Segment Start: Material for the task
/-! Slots and cores. -/

@[simp] theorem Slot.setC_holds (y : Slot) (n : Nat) (r : Reg) : (y.setC n r).holds = y.holds := by
  cases y; rfl
@[simp] theorem Slot.setC_resvFor (y : Slot) (n : Nat) (r : Reg) : (y.setC n r).resvFor = y.resvFor := by
  cases y; rfl
@[simp] theorem Slot.setC_tenant (y : Slot) (n : Nat) (r : Reg) : (y.setC n r).tenant = y.tenant := by
  cases y; rfl
@[simp] theorem Slot.setC_pcc (y : Slot) (n : Nat) (r : Reg) : (y.setC n r).pcc = y.pcc := by
  cases y; rfl
@[simp] theorem Slot.setC_v (y : Slot) (n : Nat) (r : Reg) : (y.setC n r).v = y.v := by
  cases y; rfl
@[simp] theorem Slot.setC_k (y : Slot) (n : Nat) (r : Reg) : (y.setC n r).k = y.k := by
  cases y; rfl
@[simp] theorem Slot.setC_domain (y : Slot) (n : Nat) (r : Reg) : (y.setC n r).domain = y.domain := by
  cases y; rfl
@[simp] theorem Slot.setC_autoMig (y : Slot) (n : Nat) (r : Reg) : (y.setC n r).autoMig = y.autoMig := by
  cases y; rfl
@[simp] theorem Slot.setC_composed (y : Slot) (n : Nat) (r : Reg) : (y.setC n r).composed = y.composed := by
  cases y; rfl
@[simp] theorem Slot.setC_exposed (y : Slot) (n : Nat) (r : Reg) : (y.setC n r).exposed = y.exposed := by
  cases y; rfl
@[simp] theorem Slot.setC_inTrap (y : Slot) (n : Nat) (r : Reg) : (y.setC n r).inTrap = y.inTrap := by
  cases y; rfl
@[simp] theorem Slot.setC_mode (y : Slot) (n : Nat) (r : Reg) : (y.setC n r).mode = y.mode := by
  cases y; rfl
@[simp] theorem Slot.setC_prio (y : Slot) (n : Nat) (r : Reg) : (y.setC n r).prio = y.prio := by
  cases y; rfl
@[simp] theorem Slot.setC_tvec (y : Slot) (n : Nat) (r : Reg) : (y.setC n r).tvec = y.tvec := by
  cases y; rfl
@[simp] theorem Slot.setC_tcause (y : Slot) (n : Nat) (r : Reg) : (y.setC n r).tcause = y.tcause := by
  cases y; rfl
@[simp] theorem Slot.setC_tval (y : Slot) (n : Nat) (r : Reg) : (y.setC n r).tval = y.tval := by
  cases y; rfl
@[simp] theorem Slot.setC_tpc (y : Slot) (n : Nat) (r : Reg) : (y.setC n r).tpc = y.tpc := by
  cases y; rfl
@[simp] theorem Slot.setC_waitr (y : Slot) (n : Nat) (r : Reg) : (y.setC n r).waitr = y.waitr := by
  cases y; rfl
@[simp] theorem Slot.setC_spawnlim (y : Slot) (n : Nat) (r : Reg) : (y.setC n r).spawnlim = y.spawnlim := by
  cases y; rfl
@[simp] theorem Slot.setC_miPos (y : Slot) (n : Nat) (r : Reg) : (y.setC n r).miPos = y.miPos := by
  cases y; rfl
@[simp] theorem Slot.setC_header (y : Slot) (n : Nat) (r : Reg) : (y.setC n r).header = y.header := by
  cases y; rfl
@[simp] theorem Slot.setC_payload (y : Slot) (n : Nat) (r : Reg) : (y.setC n r).payload = y.payload := by
  cases y; rfl
@[simp] theorem Slot.setC_sender (y : Slot) (n : Nat) (r : Reg) : (y.setC n r).sender = y.sender := by
  cases y; rfl
@[simp] theorem Slot.setC_wait (y : Slot) (n : Nat) (r : Reg) : (y.setC n r).wait = y.wait := by
  cases y; rfl
@[simp] theorem Slot.setC_decl (y : Slot) (n : Nat) (r : Reg) : (y.setC n r).decl = y.decl := by
  cases y; rfl
@[simp] theorem Slot.setC_tomb (y : Slot) (n : Nat) (r : Reg) : (y.setC n r).tomb = y.tomb := by
  cases y; rfl
@[simp] theorem Slot.setC_halted (y : Slot) (n : Nat) (r : Reg) : (y.setC n r).halted = y.halted := by
  cases y; rfl
@[simp] theorem Slot.setC_stepping (y : Slot) (n : Nat) (r : Reg) : (y.setC n r).stepping = y.stepping := by
  cases y; rfl
@[simp] theorem Slot.setC_killPend (y : Slot) (n : Nat) (r : Reg) : (y.setC n r).killPend = y.killPend := by
  cases y; rfl
@[simp] theorem Slot.setC_pend (y : Slot) (n : Nat) (r : Reg) : (y.setC n r).pend = y.pend := by
  cases y; rfl
@[simp] theorem Slot.setC_graphFault (y : Slot) (n : Nat) (r : Reg) : (y.setC n r).graphFault = y.graphFault := by
  cases y; rfl
@[simp] theorem Slot.setC_commit (y : Slot) (n : Nat) (r : Reg) : (y.setC n r).commit = y.commit := by
  cases y; rfl
@[simp] theorem Slot.setC_heldMsgs (y : Slot) (n : Nat) (r : Reg) : (y.setC n r).heldMsgs = y.heldMsgs := by
  cases y; rfl
@[simp] theorem Slot.setC_ctxCount (y : Slot) (n : Nat) (r : Reg) : (y.setC n r).ctxCount = y.ctxCount := by
  cases y; rfl
@[simp] theorem Slot.setC_run (y : Slot) (n : Nat) (r : Reg) : (y.setC n r).run = y.run := by
  cases y; rfl
@[simp] theorem Slot.setC_waitSince (y : Slot) (n : Nat) (r : Reg) : (y.setC n r).waitSince = y.waitSince := by
  cases y; rfl
@[simp] theorem Slot.setC_overCount (y : Slot) (n : Nat) (r : Reg) : (y.setC n r).overCount = y.overCount := by
  cases y; rfl
@[simp] theorem Slot.setC_urgent (y : Slot) (n : Nat) (r : Reg) : (y.setC n r).urgent = y.urgent := by
  cases y; rfl
@[simp] theorem Slot.setC_redeliveries (y : Slot) (n : Nat) (r : Reg) : (y.setC n r).redeliveries = y.redeliveries := by
  cases y; rfl
@[simp] theorem Slot.setC_trigger (y : Slot) (n : Nat) (r : Reg) : (y.setC n r).trigger = y.trigger := by
  cases y; rfl
@[simp] theorem Slot.setC_task (y : Slot) (n : Nat) (r : Reg) : (y.setC n r).task = y.task := by
  cases y; rfl
@[simp] theorem Slot.setC_replies (y : Slot) (n : Nat) (r : Reg) : (y.setC n r).replies = y.replies := by
  cases y; rfl
@[simp] theorem Slot.setC_origin (y : Slot) (n : Nat) (r : Reg) : (y.setC n r).origin = y.origin := by
  cases y; rfl
@[simp] theorem Slot.setC_parkWant (y : Slot) (n : Nat) (r : Reg) : (y.setC n r).parkWant = y.parkWant := by
  cases y; rfl
@[simp] theorem Slot.setC_barGroup (y : Slot) (n : Nat) (r : Reg) : (y.setC n r).barGroup = y.barGroup := by
  cases y; rfl
@[simp] theorem Slot.setC_uid (y : Slot) (n : Nat) (r : Reg) : (y.setC n r).uid = y.uid := by
  cases y; rfl
@[simp] theorem Slot.setC_chanWait (y : Slot) (n : Nat) (r : Reg) : (y.setC n r).chanWait = y.chanWait := by
  cases y; rfl
@[simp] theorem Slot.setC_waitArg (y : Slot) (n : Nat) (r : Reg) : (y.setC n r).waitArg = y.waitArg := by
  cases y; rfl
@[simp] theorem Slot.setC_asRem (y : Slot) (n : Nat) (r : Reg) : (y.setC n r).asRem = y.asRem := by
  cases y; rfl
@[simp] theorem Slot.setC_kept (y : Slot) (n : Nat) (r : Reg) : (y.setC n r).kept = y.kept := by
  cases y; rfl
@[simp] theorem Slot.setC_svc (y : Slot) (n : Nat) (r : Reg) : (y.setC n r).svc = y.svc := by
  cases y; rfl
Segment End: Material for the task
■ What to do: Copy the line containing "y.uid := by" and every line after it, through the last line of the records. Include nothing else.

■ Reply:
@[simp] theorem Slot.setC_uid (y : Slot) (n : Nat) (r : Reg) : (y.setC n r).uid = y.uid := by
  cases y; rfl
@[simp] theorem Slot.setC_chanWait (y : Slot) (n : Nat) (r : Reg) : (y.setC n r).chanWait = y.chanWait := by
  cases y; rfl
@[simp] theorem Slot.setC_waitArg (y : Slot) (n : Nat) (r : Reg) : (y.setC n r).waitArg = y.waitArg := by
  cases y; rfl
@[simp] theorem Slot.setC_asRem (y : Slot) (n : Nat) (r : Reg) : (y.setC n r).asRem = y.asRem := by
  cases y; rfl
@[simp] theorem Slot.setC_kept (y : Slot) (n : Nat) (r : Reg) : (y.setC n r).kept = y.kept := by
  cases y; rfl
@[simp] theorem Slot.setC_svc (y : Slot) (n : Nat) (r : Reg) : (y.setC n r).svc = y.svc := by
  cases y; rfl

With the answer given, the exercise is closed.